• Work to be completed
Restate exactly, and only, the lines spanning from the one with "and the engine" to the end of the records below.
══ Records shown ══
-- ==== Sys2Proof/Config.lean ====
section
/-! DEFINITION. What an implementation fixes (the four capacities of 00_scope.md R7) and the free values: what the spec
leaves open, each an opaque constant that nothing can evaluate. -/

namespace Sys2Proof.Config

/-- The three memories of the device (20_memory.md R44). -/
inductive Space where
  | img
  | len
  | bits
deriving DecidableEq, Repr

/-- The implementation parameters of 00_scope.md R7, readable in FT_CAP, IMG_CAP, LEN_CAP and BITS_CAP (R34). -/
structure Caps where
  imgBytes  : Nat
  lenWords  : Nat
  bitsBytes : Nat
  ftEntries : Nat
deriving DecidableEq, Repr

/-- The defaults that R7 suggests. DESIGN CHOICE, unsafe (log 5): the spec leaves the parameters open. -/
def Caps.suggested : Caps :=
  { imgBytes := 1048576, lenWords := 4096, bitsBytes := 1048576, ftEntries := 4096 }

/-- FREE VALUE (R42, R125; 93_implementation_defined.md U1, U3): the byte that address `addr` of memory `space` holds
while nothing has written it. `epoch` tells one draw from another. DESIGN CHOICE, safe (log 2). -/
opaque unwrittenByte (space : Space) (epoch addr : Nat) : Byte

/-- FREE VALUE (R50(e); U2): the word that draw number `n` answers to a read of engine-written state while BUSY = 1.
DESIGN CHOICE, safe (log 4). -/
opaque busyRead (n : Nat) : Word

/-- FREE VALUE (R109, R133; U4, U16): how many host transactions come between the acceptance of a command and the engine
step that runs it, if the host makes that many. DESIGN CHOICE, safe (log 3). -/
opaque engineDelay (n : Nat) : Nat

/-- FREE VALUE (30_encoding.md R61): the offset of a PIX line for byte `n` of IMG where 0x100000 + n is no 22-bit offset (R43),
so that the spec names no transaction. DESIGN CHOICE (log 17). -/
opaque offsetBeyondWindow (n : Nat) : Offset

end Sys2Proof.Config
end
═══
• Solution to this problem
/-- FREE VALUE (R109, R133; U4, U16): how many host transactions come between the acceptance of a command and the engine
step that runs it, if the host makes that many. DESIGN CHOICE, safe (log 3). -/
opaque engineDelay (n : Nat) : Nat

/-- FREE VALUE (30_encoding.md R61): the offset of a PIX line for byte `n` of IMG where 0x100000 + n is no 22-bit offset (R43),
so that the spec names no transaction. DESIGN CHOICE (log 17). -/
opaque offsetBeyondWindow (n : Nat) : Offset

end Sys2Proof.Config
end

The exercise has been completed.